TASK INPUTS:

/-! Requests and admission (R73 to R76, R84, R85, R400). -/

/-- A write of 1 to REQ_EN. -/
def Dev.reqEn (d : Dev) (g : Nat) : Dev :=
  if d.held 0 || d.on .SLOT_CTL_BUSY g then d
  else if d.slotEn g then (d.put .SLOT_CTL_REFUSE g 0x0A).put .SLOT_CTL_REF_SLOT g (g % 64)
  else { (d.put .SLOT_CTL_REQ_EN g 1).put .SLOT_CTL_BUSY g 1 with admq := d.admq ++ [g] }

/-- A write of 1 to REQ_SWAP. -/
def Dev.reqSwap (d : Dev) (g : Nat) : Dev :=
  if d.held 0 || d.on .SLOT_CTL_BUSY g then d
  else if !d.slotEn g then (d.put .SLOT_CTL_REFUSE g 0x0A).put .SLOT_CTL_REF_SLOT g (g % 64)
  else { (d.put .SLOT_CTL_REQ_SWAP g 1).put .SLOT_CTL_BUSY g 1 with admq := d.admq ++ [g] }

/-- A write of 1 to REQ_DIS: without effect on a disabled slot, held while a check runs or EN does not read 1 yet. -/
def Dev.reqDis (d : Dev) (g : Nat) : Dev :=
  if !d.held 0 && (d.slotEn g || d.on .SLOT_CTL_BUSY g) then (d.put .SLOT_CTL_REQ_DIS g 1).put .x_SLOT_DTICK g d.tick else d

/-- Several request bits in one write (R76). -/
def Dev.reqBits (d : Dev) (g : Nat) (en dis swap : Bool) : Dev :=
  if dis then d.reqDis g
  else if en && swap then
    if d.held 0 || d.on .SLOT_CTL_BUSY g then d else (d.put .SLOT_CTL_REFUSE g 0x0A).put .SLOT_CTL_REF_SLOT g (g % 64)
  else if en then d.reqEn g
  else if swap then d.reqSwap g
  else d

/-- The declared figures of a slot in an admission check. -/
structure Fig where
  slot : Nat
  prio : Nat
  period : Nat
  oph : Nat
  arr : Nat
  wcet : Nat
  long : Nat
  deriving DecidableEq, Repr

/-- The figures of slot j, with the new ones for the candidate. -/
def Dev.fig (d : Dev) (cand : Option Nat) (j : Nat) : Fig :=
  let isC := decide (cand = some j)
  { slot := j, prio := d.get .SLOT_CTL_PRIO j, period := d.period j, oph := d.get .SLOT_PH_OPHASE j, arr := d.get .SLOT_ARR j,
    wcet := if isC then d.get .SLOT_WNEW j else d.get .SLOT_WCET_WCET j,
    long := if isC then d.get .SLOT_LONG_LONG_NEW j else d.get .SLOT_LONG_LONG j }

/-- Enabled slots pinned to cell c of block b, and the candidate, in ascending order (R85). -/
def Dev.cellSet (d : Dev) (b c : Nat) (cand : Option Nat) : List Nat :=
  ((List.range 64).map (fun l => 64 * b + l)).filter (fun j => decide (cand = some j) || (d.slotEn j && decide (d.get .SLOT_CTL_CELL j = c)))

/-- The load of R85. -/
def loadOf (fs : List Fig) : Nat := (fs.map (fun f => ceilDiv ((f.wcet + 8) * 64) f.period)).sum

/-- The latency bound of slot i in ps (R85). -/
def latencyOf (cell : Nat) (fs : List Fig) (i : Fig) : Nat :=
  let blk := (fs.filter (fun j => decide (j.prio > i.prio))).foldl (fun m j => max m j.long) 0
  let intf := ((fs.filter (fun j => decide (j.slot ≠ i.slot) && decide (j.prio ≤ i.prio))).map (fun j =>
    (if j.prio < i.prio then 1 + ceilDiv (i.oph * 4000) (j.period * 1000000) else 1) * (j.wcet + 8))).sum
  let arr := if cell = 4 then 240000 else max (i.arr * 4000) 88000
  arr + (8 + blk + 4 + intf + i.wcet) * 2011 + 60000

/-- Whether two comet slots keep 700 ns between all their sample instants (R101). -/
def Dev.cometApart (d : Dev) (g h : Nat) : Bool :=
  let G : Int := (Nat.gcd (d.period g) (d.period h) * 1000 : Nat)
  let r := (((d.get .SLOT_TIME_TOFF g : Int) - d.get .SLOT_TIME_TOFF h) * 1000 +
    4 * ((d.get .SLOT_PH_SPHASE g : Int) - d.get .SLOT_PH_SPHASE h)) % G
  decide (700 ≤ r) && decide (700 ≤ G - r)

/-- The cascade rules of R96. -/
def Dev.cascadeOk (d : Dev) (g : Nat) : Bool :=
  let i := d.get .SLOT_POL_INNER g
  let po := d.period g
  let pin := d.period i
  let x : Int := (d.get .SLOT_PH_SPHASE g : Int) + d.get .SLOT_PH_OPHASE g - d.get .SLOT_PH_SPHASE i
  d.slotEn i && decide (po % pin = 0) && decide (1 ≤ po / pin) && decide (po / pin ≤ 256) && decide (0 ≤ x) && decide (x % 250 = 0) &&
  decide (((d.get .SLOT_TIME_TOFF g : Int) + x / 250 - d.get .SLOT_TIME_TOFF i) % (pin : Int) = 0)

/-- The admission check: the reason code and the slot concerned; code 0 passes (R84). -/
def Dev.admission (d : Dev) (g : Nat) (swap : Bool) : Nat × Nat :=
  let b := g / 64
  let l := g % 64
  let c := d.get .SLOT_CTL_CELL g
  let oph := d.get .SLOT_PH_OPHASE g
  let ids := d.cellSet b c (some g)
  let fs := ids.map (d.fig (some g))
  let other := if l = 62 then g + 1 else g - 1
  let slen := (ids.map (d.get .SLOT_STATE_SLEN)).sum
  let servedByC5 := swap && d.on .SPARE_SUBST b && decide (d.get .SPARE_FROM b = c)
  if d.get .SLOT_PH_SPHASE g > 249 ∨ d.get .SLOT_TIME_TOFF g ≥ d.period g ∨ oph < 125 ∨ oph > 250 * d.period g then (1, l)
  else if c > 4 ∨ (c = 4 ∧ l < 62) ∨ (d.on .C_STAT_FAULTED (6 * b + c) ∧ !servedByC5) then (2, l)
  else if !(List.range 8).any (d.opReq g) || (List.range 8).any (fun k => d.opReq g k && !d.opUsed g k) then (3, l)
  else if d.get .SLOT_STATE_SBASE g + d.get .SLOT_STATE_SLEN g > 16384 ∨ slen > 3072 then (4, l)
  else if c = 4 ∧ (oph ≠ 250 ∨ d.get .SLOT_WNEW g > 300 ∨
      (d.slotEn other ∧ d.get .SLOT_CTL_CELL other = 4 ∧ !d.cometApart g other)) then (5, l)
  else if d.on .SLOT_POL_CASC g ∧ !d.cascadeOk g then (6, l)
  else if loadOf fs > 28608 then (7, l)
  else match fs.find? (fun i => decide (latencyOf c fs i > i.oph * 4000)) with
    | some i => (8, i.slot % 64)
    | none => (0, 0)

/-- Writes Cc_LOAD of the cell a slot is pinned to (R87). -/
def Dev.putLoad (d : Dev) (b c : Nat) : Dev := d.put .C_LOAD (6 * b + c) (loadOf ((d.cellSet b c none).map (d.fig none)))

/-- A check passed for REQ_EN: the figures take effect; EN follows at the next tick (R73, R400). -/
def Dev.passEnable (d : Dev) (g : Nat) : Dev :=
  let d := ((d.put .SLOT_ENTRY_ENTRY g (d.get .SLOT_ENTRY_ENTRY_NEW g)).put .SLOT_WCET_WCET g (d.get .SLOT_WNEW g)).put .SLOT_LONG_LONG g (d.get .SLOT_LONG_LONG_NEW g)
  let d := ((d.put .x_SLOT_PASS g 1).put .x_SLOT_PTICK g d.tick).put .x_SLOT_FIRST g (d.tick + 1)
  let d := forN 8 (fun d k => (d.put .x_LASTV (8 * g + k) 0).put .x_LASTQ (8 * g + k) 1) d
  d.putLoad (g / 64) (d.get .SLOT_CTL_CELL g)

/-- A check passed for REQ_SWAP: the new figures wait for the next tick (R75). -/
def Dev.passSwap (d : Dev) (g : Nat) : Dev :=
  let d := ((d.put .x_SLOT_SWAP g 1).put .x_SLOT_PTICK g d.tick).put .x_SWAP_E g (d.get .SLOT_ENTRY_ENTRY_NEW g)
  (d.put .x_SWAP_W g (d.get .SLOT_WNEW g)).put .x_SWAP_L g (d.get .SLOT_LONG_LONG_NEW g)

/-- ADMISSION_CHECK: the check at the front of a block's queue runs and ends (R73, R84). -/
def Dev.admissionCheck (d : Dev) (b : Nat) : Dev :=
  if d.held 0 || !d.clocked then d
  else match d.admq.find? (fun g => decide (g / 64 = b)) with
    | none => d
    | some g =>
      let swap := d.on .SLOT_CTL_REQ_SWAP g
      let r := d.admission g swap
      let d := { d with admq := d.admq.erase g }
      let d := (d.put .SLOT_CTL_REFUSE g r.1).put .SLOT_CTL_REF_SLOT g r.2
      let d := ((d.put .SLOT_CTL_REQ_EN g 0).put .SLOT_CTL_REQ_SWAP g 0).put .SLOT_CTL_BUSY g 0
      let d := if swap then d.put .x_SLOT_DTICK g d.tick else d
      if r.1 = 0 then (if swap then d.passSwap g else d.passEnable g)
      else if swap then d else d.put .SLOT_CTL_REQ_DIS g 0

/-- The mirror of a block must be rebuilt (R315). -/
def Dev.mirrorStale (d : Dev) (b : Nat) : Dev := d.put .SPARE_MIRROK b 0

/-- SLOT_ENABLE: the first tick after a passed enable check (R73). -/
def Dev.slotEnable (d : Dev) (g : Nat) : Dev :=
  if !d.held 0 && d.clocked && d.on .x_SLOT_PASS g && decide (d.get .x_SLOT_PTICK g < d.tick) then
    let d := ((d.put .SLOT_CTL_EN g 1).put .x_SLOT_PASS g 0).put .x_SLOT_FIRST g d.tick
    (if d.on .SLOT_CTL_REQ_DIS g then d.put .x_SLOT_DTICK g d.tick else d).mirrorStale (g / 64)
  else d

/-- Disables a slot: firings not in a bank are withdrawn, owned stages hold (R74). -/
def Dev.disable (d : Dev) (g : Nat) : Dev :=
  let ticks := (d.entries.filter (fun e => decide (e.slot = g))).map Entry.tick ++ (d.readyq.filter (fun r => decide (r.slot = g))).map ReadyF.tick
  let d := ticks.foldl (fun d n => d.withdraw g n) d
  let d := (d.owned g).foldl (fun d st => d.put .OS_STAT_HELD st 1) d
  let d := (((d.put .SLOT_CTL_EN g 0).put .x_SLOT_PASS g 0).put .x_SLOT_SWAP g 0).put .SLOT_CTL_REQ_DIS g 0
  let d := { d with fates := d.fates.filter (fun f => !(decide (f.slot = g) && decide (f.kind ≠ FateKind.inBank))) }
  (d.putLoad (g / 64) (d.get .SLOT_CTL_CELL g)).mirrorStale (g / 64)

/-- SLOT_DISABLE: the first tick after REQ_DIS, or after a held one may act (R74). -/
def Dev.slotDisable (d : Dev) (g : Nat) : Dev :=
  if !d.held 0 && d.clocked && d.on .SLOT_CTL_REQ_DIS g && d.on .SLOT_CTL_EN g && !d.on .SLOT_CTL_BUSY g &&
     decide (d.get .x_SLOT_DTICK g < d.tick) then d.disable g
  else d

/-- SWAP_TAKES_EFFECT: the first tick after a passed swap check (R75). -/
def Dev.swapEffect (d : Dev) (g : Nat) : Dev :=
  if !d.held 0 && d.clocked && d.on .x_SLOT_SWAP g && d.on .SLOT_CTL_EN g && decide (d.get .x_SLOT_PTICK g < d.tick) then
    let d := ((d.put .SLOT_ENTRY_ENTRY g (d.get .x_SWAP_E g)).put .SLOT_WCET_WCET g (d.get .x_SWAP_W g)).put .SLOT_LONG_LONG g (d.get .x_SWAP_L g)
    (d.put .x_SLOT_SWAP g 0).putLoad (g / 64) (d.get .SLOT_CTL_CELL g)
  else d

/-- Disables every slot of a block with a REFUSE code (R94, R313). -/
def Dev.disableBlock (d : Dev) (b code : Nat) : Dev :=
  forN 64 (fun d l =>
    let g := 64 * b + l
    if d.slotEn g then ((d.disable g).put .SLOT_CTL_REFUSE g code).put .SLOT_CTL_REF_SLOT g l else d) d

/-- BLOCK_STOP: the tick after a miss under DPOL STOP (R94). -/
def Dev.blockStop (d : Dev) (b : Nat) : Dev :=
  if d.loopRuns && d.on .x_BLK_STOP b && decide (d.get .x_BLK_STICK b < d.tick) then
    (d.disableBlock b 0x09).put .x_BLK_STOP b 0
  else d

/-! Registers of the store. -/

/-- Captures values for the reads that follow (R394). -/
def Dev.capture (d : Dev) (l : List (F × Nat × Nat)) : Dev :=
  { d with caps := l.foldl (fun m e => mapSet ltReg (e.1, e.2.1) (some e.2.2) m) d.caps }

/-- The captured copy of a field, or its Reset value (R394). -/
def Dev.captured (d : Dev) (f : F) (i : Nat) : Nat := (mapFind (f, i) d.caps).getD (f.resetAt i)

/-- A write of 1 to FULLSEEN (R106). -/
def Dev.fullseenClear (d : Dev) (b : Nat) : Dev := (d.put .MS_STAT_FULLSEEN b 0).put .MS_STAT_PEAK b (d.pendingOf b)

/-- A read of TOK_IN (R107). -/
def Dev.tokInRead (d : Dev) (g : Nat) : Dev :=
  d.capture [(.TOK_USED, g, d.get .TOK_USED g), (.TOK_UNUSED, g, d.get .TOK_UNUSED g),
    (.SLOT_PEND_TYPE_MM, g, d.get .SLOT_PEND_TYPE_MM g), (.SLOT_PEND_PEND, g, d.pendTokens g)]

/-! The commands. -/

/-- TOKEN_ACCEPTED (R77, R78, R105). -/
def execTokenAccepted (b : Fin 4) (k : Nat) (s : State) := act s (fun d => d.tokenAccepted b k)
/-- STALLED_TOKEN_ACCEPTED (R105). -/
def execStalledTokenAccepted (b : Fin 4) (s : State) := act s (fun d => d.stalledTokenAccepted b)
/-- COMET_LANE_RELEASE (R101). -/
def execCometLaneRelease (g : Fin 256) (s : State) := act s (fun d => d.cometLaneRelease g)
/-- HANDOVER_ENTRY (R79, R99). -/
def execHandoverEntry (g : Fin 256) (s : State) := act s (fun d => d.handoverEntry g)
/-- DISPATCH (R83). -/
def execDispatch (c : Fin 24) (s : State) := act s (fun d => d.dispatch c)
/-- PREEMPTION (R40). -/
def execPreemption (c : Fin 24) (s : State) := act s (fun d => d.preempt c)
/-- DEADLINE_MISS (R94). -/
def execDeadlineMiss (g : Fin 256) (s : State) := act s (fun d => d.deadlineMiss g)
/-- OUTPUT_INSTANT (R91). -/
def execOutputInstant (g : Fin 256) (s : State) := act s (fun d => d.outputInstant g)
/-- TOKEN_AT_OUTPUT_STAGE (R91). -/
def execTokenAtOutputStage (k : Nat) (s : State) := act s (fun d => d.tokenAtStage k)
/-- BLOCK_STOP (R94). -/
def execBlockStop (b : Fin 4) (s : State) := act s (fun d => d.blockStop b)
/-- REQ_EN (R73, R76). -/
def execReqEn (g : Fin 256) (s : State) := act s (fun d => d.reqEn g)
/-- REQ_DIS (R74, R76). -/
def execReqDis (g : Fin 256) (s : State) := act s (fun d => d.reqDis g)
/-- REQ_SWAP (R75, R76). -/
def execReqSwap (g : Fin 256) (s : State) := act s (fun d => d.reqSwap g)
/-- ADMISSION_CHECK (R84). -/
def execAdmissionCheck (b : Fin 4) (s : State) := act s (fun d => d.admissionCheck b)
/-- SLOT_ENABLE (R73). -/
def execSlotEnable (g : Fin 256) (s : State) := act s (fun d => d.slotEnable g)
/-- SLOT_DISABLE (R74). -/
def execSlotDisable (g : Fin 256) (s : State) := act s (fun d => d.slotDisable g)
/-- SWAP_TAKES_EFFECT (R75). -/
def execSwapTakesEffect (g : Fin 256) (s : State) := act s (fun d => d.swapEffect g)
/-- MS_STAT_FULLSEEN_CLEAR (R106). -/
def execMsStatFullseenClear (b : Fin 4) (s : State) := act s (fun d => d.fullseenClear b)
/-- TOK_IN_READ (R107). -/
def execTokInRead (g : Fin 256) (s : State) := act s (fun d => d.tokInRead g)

PROBLEM DESCRIPTION: Wherever the string "putLoad" occurs in the data, copy the line that holds it.

EXERCISE ANSWER:
def Dev.putLoad (d : Dev) (b c : Nat) : Dev := d.put .C_LOAD (6 * b + c) (loadOf ((d.cellSet b c none).map (d.fig none)))
  d.putLoad (g / 64) (d.get .SLOT_CTL_CELL g)
  (d.putLoad (g / 64) (d.get .SLOT_CTL_CELL g)).mirrorStale (g / 64)
    (d.put .x_SLOT_SWAP g 0).putLoad (g / 64) (d.get .SLOT_CTL_CELL g)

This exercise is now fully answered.